Action item> Say how many lines in the records contain the string "drop". Nothing but the number should be given.

(Material provided Opens)

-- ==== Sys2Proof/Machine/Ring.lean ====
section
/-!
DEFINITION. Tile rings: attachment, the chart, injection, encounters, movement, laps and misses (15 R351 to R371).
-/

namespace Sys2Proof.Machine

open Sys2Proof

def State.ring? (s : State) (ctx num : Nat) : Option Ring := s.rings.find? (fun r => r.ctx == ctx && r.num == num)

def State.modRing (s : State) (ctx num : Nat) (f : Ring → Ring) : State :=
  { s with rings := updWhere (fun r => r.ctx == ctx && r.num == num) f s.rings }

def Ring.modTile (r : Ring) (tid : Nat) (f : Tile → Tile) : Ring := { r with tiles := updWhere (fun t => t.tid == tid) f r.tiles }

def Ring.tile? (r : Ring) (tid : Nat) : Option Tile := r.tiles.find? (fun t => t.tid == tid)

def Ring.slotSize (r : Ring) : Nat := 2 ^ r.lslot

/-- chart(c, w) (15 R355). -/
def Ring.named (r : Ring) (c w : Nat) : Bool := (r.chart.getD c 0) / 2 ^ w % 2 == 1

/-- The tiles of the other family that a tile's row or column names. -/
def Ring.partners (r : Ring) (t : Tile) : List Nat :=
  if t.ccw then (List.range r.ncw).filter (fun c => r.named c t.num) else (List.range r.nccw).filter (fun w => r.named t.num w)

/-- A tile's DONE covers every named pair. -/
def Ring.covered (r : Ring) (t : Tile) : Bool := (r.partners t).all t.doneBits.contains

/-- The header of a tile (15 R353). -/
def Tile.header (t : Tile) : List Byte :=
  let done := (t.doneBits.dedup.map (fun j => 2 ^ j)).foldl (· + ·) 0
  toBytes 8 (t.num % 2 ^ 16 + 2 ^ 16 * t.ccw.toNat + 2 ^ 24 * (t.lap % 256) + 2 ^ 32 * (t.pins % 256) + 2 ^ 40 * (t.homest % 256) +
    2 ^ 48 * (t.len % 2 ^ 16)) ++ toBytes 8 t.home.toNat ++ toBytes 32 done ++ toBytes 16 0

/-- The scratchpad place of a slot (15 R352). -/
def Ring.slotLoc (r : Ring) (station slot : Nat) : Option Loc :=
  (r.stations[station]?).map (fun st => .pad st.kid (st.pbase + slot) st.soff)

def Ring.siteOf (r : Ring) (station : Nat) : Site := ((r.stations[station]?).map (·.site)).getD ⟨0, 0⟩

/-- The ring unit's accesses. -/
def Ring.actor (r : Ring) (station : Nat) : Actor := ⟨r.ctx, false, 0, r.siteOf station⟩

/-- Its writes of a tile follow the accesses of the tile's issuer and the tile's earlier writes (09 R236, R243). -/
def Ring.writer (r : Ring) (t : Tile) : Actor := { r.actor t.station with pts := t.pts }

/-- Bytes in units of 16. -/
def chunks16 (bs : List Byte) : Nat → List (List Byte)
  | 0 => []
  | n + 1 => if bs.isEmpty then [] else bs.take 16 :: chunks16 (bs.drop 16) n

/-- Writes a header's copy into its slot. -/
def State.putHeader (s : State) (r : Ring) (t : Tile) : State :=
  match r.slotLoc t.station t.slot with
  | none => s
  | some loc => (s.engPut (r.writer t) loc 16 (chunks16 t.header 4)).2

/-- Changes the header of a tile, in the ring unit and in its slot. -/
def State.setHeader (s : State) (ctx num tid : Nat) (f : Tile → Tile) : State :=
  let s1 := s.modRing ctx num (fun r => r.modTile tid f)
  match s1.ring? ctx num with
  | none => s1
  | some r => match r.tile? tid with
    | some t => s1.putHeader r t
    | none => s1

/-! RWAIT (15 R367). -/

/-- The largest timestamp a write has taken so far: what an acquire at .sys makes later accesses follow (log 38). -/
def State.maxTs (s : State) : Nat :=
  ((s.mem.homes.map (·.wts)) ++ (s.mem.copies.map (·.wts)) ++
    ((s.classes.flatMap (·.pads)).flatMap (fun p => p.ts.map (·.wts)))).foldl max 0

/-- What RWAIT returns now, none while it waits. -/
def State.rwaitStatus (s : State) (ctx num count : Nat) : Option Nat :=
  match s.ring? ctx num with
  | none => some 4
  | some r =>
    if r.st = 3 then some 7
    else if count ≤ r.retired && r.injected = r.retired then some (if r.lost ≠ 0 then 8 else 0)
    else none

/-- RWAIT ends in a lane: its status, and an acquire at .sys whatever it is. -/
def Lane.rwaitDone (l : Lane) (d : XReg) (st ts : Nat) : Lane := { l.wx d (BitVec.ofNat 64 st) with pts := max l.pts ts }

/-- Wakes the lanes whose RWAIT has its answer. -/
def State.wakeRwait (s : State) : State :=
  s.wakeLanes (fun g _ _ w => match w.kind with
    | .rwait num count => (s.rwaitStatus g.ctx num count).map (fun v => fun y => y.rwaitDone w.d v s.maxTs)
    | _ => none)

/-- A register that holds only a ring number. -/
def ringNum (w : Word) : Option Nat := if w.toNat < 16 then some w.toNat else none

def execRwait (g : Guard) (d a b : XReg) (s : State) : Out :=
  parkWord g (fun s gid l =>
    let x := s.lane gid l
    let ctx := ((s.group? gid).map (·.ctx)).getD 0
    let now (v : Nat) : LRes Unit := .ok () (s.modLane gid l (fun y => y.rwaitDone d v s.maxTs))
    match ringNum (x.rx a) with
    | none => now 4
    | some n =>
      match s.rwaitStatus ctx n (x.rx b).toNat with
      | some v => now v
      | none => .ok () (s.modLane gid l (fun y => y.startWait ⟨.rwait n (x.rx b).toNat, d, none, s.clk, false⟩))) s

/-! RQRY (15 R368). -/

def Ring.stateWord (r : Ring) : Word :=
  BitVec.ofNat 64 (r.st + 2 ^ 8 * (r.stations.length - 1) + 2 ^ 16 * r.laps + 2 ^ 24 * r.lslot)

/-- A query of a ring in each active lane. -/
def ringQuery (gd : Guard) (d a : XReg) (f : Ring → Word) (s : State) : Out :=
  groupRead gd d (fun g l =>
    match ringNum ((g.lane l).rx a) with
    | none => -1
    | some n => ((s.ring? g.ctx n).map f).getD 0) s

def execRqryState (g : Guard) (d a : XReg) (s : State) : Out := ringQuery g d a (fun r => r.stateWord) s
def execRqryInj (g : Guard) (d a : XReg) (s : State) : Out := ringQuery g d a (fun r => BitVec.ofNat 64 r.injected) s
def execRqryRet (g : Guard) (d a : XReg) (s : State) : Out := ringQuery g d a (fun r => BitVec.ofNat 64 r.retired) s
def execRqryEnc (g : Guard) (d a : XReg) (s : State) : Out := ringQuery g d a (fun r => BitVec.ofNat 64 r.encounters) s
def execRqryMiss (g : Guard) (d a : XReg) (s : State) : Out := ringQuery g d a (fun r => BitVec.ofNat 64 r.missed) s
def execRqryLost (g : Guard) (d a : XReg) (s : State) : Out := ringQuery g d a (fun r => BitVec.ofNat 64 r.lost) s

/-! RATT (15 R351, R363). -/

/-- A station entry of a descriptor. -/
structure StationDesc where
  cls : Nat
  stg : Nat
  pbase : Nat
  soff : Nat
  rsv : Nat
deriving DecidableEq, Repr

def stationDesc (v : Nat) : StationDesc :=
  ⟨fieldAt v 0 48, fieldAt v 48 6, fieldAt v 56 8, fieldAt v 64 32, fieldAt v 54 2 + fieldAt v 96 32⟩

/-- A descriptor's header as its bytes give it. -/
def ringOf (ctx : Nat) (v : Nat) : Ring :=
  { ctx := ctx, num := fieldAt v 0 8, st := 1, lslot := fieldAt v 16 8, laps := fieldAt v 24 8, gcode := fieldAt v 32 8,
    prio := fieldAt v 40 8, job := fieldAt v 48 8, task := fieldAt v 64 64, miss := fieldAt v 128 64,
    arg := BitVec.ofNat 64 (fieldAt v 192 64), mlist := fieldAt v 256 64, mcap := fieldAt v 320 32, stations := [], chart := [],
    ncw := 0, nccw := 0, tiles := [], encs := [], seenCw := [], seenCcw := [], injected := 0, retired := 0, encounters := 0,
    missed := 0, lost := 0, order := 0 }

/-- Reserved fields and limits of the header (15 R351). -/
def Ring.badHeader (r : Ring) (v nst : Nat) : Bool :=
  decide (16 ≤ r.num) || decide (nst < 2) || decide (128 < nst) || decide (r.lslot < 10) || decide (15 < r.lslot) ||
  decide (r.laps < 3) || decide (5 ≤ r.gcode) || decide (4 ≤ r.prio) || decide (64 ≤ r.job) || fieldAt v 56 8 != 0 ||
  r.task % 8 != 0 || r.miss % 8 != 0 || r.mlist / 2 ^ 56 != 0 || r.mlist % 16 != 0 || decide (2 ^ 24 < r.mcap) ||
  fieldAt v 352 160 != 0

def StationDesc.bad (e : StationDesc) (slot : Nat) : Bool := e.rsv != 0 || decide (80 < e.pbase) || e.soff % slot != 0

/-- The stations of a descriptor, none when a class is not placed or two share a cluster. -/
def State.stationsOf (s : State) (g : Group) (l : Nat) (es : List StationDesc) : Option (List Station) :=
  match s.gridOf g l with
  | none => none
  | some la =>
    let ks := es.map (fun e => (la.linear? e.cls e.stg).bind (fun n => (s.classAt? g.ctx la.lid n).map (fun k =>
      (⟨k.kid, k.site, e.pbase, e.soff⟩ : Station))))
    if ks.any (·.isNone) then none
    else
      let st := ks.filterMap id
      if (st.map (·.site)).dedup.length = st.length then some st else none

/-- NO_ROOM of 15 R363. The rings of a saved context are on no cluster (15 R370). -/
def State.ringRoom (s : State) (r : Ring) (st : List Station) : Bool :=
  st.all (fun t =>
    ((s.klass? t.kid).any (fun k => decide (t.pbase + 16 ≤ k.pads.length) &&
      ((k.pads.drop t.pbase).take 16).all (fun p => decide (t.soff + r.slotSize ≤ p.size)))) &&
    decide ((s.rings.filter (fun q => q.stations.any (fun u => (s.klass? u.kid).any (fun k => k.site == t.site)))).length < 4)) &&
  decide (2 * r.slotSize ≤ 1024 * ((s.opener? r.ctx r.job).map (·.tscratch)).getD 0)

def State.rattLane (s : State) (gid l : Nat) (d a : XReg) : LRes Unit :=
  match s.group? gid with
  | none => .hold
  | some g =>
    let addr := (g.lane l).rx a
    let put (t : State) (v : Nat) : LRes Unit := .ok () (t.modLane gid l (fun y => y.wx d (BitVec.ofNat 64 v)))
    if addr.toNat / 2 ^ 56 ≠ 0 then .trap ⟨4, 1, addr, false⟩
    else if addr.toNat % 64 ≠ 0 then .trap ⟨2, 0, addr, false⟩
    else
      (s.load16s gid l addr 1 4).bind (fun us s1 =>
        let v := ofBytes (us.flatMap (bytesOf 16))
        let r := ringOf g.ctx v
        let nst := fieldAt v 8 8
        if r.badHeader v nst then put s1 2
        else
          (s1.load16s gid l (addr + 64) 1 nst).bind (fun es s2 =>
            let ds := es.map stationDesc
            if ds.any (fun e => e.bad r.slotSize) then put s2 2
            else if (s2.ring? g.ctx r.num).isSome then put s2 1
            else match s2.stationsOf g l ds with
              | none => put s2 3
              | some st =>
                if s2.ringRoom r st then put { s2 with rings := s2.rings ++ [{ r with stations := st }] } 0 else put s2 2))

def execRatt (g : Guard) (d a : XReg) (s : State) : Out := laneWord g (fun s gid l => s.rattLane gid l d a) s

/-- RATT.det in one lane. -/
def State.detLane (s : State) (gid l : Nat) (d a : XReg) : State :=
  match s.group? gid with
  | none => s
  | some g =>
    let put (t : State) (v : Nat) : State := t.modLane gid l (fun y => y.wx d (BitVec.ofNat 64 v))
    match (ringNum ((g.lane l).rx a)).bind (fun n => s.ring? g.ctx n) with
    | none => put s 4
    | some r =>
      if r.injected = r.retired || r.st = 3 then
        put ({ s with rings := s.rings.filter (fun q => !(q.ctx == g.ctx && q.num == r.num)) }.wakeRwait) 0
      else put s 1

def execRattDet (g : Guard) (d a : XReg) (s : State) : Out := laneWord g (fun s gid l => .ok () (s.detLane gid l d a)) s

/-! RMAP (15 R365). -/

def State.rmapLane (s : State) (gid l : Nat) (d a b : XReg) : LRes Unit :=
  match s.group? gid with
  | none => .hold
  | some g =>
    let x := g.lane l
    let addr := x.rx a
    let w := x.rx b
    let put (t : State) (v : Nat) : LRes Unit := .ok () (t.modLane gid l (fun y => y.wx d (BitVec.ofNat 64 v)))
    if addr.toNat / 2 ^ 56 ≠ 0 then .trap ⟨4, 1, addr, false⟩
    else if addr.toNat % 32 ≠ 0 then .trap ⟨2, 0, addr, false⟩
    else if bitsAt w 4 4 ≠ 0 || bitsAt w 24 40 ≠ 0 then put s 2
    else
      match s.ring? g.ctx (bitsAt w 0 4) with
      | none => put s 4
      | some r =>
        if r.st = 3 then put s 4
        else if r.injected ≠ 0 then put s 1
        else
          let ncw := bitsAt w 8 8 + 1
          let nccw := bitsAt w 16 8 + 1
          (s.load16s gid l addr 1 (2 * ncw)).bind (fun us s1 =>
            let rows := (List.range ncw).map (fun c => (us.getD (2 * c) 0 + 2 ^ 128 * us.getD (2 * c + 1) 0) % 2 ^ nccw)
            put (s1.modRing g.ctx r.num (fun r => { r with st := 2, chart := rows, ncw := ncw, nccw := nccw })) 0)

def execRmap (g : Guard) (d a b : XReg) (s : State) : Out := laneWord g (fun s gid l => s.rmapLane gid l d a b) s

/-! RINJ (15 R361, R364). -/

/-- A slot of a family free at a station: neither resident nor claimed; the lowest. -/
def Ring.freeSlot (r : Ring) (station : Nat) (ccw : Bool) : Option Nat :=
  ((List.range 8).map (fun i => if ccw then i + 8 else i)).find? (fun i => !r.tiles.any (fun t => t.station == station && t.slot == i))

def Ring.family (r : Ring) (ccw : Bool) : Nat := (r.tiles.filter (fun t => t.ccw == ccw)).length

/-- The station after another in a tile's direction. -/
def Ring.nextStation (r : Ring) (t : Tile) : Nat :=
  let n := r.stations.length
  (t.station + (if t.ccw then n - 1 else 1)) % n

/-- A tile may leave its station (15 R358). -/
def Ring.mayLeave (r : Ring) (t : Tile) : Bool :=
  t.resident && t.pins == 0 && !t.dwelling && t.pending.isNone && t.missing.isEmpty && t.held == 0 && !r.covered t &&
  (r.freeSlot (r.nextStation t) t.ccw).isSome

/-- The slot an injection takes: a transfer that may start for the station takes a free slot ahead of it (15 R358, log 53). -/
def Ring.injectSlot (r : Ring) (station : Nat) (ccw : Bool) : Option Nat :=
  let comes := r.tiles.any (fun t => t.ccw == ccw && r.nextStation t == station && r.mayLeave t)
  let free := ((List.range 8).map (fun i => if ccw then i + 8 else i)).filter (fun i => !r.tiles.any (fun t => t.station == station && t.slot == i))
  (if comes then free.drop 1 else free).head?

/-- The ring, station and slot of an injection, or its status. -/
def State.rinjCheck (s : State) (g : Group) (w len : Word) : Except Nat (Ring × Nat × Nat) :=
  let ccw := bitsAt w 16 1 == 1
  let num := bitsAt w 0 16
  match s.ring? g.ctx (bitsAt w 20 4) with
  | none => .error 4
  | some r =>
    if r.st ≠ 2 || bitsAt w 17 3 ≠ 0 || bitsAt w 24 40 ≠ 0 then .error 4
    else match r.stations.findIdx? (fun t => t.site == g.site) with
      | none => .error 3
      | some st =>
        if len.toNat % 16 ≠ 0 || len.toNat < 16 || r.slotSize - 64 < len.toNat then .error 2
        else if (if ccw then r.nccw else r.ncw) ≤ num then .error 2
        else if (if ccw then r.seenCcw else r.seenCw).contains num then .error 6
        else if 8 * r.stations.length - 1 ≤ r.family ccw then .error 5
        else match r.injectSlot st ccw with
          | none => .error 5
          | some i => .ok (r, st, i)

(Material provided Closes)

Exercise solution> 3